### TRY IT:
Each line below that contains the word "badNotify" must be copied.

### EXCERPTED DATA:
-- ==== Sys2Proof/Machine/Registers.lean ====
section
/-! DEFINITION. The window as agents read and write it: what a commit stores, the hard limits and orders it keeps, and what
each write sets off; what a fetch returns and takes (R6 to R12, R111, R416 to R421, R435, R436, R489, R503, R570). -/

namespace Sys2Proof.Machine

/-- The state a command leaves, for a write that acts as the command does. -/
def State.then_ (s : State) (f : State → Out) : State :=
  match f s with
  | .next t => t
  | _ => s

/-! What a commit stores. -/

/-- SER_AGTn_NOTIFY ignores these targets (R456). -/
def State.badNotify (s : State) (t : Nat) : Bool := t ≤ 7 || 0x78 ≤ t || t == 0x0C || (s.base ≤ t && t < s.base + 4)

/-- A register whose write is a step of its own, made after the plain ones. -/
def hasOwnWrite (i : Nat) : Bool :=
  (0x600 < i && i < 0x700) || i == Reg.seqEn || i == Reg.chgChem || i == Reg.tlmHistInterval || at_ i 0x1F10 4 4 || i == Reg.poeDllAlloc
    || at_ i 0x1701 0x200 2 || at_ i 0x1702 0x200 2 || at_ i 0x2409 0x200 4

/-- A register that a write leaves as it is: the accumulator of a busy unit, the context slots of background
work, a notify target that cannot be (R456, R517, R519). -/
def State.writeVoid (s : State) (i v : Nat) : Bool :=
  (fin4.any fun u => (i == Reg.chkAcc0 u.val || i == Reg.chkAcc1 u.val) && (s.chk.units.get u).job.isSome)
    || (0x810 ≤ i && i < 0x8C0 && 28 ≤ (i - 0x810) % 0x30 && (i - 0x810) % 0x30 < 32)
    || (at_ i 0x111 0x10 4 && s.badNotify (bits v 0 7))

/-- One register of a commit stored by its fields (R6, R9, R12). -/
def State.storeReg (s : State) (a : Agent) (i v : Nat) : State :=
  if !implemented i || absentReg s.part.variant i || hasOwnWrite i || s.writeVoid i v then s
  else if i == 0x600 then s.setAg a fun g => { g with sel := BitVec.ofNat 16 (v % 512) }
  else if i == 0xA00 then s.setAg a fun g => { g with blkSel := v % 1024 }
  else if 0x200 ≤ i && i < 0x400 then s.writeRoute (i - 0x200) v
  else s.setReg i (clearBits (storeFields (fieldsOf i) (s.reg i) v) (absentBits s.part.variant i))

def State.storeRegs (s : State) (a : Agent) (ws : List (Nat × Nat)) : State := ws.foldl (fun t w => t.storeReg a w.1 w.2) s

/-! Orders and hard limits. -/

/-- Written levels raised to the one below, then lowered to the one above: (written, value), lowest first. -/
def raiseLevels : Option Int → List (Bool × Int) → List (Bool × Int)
  | _, [] => []
  | m, (w, v) :: xs =>
    let x := match m with | some y => if w then max v y else v | none => v
    (w, x) :: raiseLevels (some x) xs

def lowerLevels : List (Bool × Int) → List (Bool × Int)
  | [] => []
  | (w, v) :: xs =>
    let ys := lowerLevels xs
    (w, match ys with | (_, y) :: _ => if w then min v y else v | [] => v) :: ys

def orderLevels (xs : List (Bool × Int)) : List Int := (lowerLevels (raiseLevels none xs)).map (·.2)

def wrote (ws : List Nat) (i : Nat) : Bool := ws.contains i

/-- The registers of an ordered family, lowest first, put in order again (R252, R297). -/
def State.orderRegs (s : State) (ws is : List Nat) (get : State → Nat → Int) (set : State → Nat → Int → State) : State :=
  if is.any (wrote ws) then
    (List.zip is (orderLevels (is.map fun i => (wrote ws i, get s i)))).foldl (fun t x => if wrote ws x.1 then set t x.1 x.2 else t) s
  else s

### PROBLEM SOLUTION:
def State.badNotify (s : State) (t : Nat) : Bool := t ≤ 7 || 0x78 ≤ t || t == 0x0C || (s.base ≤ t && t < s.base + 4)
    || (at_ i 0x111 0x10 4 && s.badNotify (bits v 0 7))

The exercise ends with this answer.